Microsoft's No-Zune Zone

11/24/06 - 07:11 AM EST

Kevin Kelleher

The goal of digital rights management is one that wouldn't cause most people who buy music to balk -- protecting copyright owners from piracy. But in many cases, effective DRM has meant constraining limits on features that many consumers take as a given. Microsoft, in searching for a comprehensive DRM solution for digital media, has too often erred on the side of the constraints.

The constraints on the Zune are, in light of other music players, crazy. Songs bought at the Zune Marketplace (Microsoft's answer to iTunes) won't play on non-Zune devices. Songs bought elsewhere -- iTunes, Yahoo! Music, Rhapsody -- won't play on the Zune. Songs beamed to other Zunes expire after three days, or three listens, whichever come first.

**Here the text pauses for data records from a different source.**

-- ==== Sys2Proof/Machine/System.lean ====
section
/-! DEFINITION. System registers and system instructions (R67, R70 to R73, R102, R103, R253). -/

namespace Sys2Proof.Machine

/-! ## System registers (R70) -/

/-- The numbers of R70's table. -/
def srReadable (n : Nat) : Bool := n ≤ 4 || (8 ≤ n && n ≤ 11) || (0x10 ≤ n && n ≤ 0x15)

/-- Those that are not ro. -/
def srWritable (n : Nat) : Bool := n = 4 || (8 ≤ n && n ≤ 11) || (0x10 ≤ n && n ≤ 0x12)

/-- STRAND_ID (R71). -/
def strandIdWord (s : State) (p : Pos) : Word := BitVec.ofNat 64 ((nodeOf s p.die).toNat * 2 ^ 32 + strandIdLow p)

/-- SLICE_ID: the EXACT attribute above the ID. -/
def sliceIdWord (s : State) (p : Pos) : Word :=
  BitVec.ofNat 64 ((strandSliceId s p).toNat + (if isExact s p then 65536 else 0))

/-- CAUSE (R72). -/
def causeWord (st : Strand) : Word :=
  BitVec.ofNat 64 (st.code.toNat + (if st.async then 256 else 0) + (if st.inHandler then 512 else 0))

/-- OUTSTANDING. -/
def outstandingWord (st : Strand) : Word := BitVec.ofNat 64 (putN st.tmmas 8 8 + putN st.loads 0 5)

/-- The lags of FTIME that are less than one arithmetic cycle of the die: 4,000 units of fabric time make a cycle at 1 MHz (R253). -/
def ftimeLags (s : State) (d : Nat) : Nat := max 1 ((4000 + dieFreq s d - 1) / max 1 (dieFreq s d))

/-- The value a register reads as; FTIME lags fabric time by less than one arithmetic cycle, by an amount the spec leaves open (R253, log entry 17). -/
def srRead (s : State) (p : Pos) (n : Nat) (lag : Word) : Word :=
  let st := getStrand s p
  if n = 0 then strandIdWord s p
  else if n = 1 then sliceIdWord s p
  else if n = 2 then cycleWord (getCore s (coreOf p))
  else if n = 3 then BitVec.ofNat 64 (s.tb.time - lag.toNat % ftimeLags s p.die.val)
  else if n = 4 then st.flags.setWidth 64
  else if n < 12 then Tab.getD st.keys (n - 8) 0
  else if n = 0x10 then st.wto.setWidth 64
  else if n = 0x11 then st.tvec
  else if n = 0x12 then st.epc
  else if n = 0x13 then causeWord st
  else if n = 0x14 then st.tval
  else outstandingWord st

/-- RSR (R102): a number outside the table traps whatever the guard (R70). -/
def execRsr (p : Pos) (g : Guard) (sd : BitVec 6) (imm : BitVec 10) (s : State) : Result :=
  .next (issue s p g (srReadable imm.toNat) [sd] (fun s =>
    let s := if imm = 2 then touchCycle s (coreOf p) else s
    let s := if imm = 3 then passTime s else s
    let f := takeFree s
    let s := if imm = 3 then f.2 else s
    let v := srRead s p imm.toNat f.1
    finish s p (fun st => wr st sd v)) [])

/-- What a WSR does to its register: reserved bits are ignored (R8), FLAGS is w1c. -/
def srWrite (n : Nat) (v : Word) (st : Strand) : Strand :=
  if n = 4 then { st with flags := st.flags &&& ~~~ (v.setWidth 4) }
  else if n = 0x10 then { st with wto := v.setWidth 32 }
  else if n = 0x11 then { st with tvec := v &&& ~~~ 2#64 }
  else if n = 0x12 then { st with epc := v &&& ~~~ 3#64 }
  else { st with keys := Tab.set st.keys (n - 8) v }

/-- WSR (R102): an ro register and a number outside the table trap whatever the guard (R70). -/
def execWsr (p : Pos) (g : Guard) (sa : BitVec 6) (imm : BitVec 10) (s : State) : Result :=
  .next (issue s p g (srWritable imm.toNat) [sa] (fun s =>
    let v := rd (getStrand s p) sa
    finish s p (srWrite imm.toNat v)))

/-! ## Starting and ending strands (R67, R73) -/

/-- A strand made READY at an entry offset: registers, predicates and tile descriptors zero, system registers at their Reset column, but the keys and TVEC given, and s1. -/
def startStrand (gen : Nat) (pc s1 : Word) (keys : Tab Word) (tvec : Word) : Strand :=
  { st := .ready, pc := pc, regs := if s1 = 0 then [] else [(1, s1)], keys := keys, tvec := tvec, gen := gen + 1 }

/-- STOP: the strand is FREE; what it has outstanding completes elsewhere. -/
def execStopI (p : Pos) (g : Guard) (s : State) : Result :=
  .next (issue s p g true [] (fun s => finish s p (fun st => { st := .free, gen := st.gen })))

/-- YIELD: the strand is passed over once (R63). -/
def execYieldI (p : Pos) (g : Guard) (s : State) : Result :=
  .next (issue s p g true [] (fun s => finish s p (fun st => { st with yielded := true })))

/-- The strand of the same core that SPAWN names. -/
def spawnTarget (p : Pos) (v : Word) : Pos := ⟨p.die, p.cluster, p.core, ⟨v.toNat % 32, Nat.mod_lt _ (by decide)⟩⟩

/-- SPAWN (R67): the target starts where it is FREE, and p[PD] says so. -/
def execSpawn (p : Pos) (g : Guard) (pd : BitVec 3) (sa sb : BitVec 6) (s : State) : Result :=
  .next (issue s p g true [sa, sb] (fun s =>
    let st := getStrand s p
    let q := spawnTarget p (rd st sa)
    let entry := rd st sb
    if entry.toNat % 4 ≠ 0 then trapAt s p cMisaligned entry
    else if (getStrand s q).st ≠ .free then finish s p (fun st => wrP st pd false)
    else
      let s := modStrand s q (fun t => startStrand t.gen entry 0 st.keys st.tvec)
      finish s p (fun st => wrP st pd true)))

/-- TRAP (R102): SW_TRAP with TVAL := sa[15:0]. -/
def execTrap (p : Pos) (g : Guard) (sa : BitVec 6) (s : State) : Result :=
  .next (issue s p g true [sa] (fun s => trapAt s p cSwTrap ((rd (getStrand s p) sa) &&& 0xFFFF#64)))

/-- RETT (R102): out of the handler to EPC; outside a handler it traps. -/
def execRett (p : Pos) (g : Guard) (s : State) : Result :=
  .next (issue s p g true [] (fun s =>
    let st := getStrand s p
    if st.inHandler then finishTo s p st.epc (fun st => { st with inHandler := false }) else trapFree s p cIllegal))

/-- ICINV (R68, R102): the core's instruction cache is invalid. -/
def execIcinv (p : Pos) (g : Guard) (s : State) : Result :=
  .next (issue s p g true [] (fun s => modCore (finish s p id) (coreOf p) (fun k => { k with icache := [] })))

/-- BKPT (R511, R512): the strand halts at this instruction; resumed, it passes it. -/
def execBkpt (p : Pos) (g : Guard) (s : State) : Result :=
  .next (issue s p g true [] (fun s => if (getStrand s p).skipBkpt.contains .instr then finish s p id else passNext (haltOne s p false) p .instr))

end Sys2Proof.Machine
end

There are growing concerns that the kinds of DRM restrictions plaguing Zune also will hamstring Microsoft's Vista upgrade to Windows, which is due to be released over the next few months. If those fears pan out, then it will pull the legs out from under the biggest potential driver of Microsoft future revenue growth -- and that won't go over well with investors. (Ironically, there are reports that Zune is not yet compatible with Vista.)

Above all, Microsoft seems to have lost sight of how important simplicity is. It was one thing to force complex software on users when Microsoft ruled PC software. It's another to keep at it when there are many alternatives in the market -- as is the case today, not just with music players, but increasingly on open-source rivals to Microsoft's core products.

Given all that, it's not much of a surprise that the image that is quickly becoming the most closely associated with Zune is the photo on the page telling you that your Zune software didn't install correctly. The photo of a young woman with her face scrunched up in some intense emotion is just bizarre enough to stick in your memory. It's spreading like a virus in the tech blogosphere.

People who have enough time on their hands have puzzled over what the expression is on the woman's face. Pleasure? Pain? Anger?

Or maybe something else entirely. Why, it must be the very look of crack-a-lackin.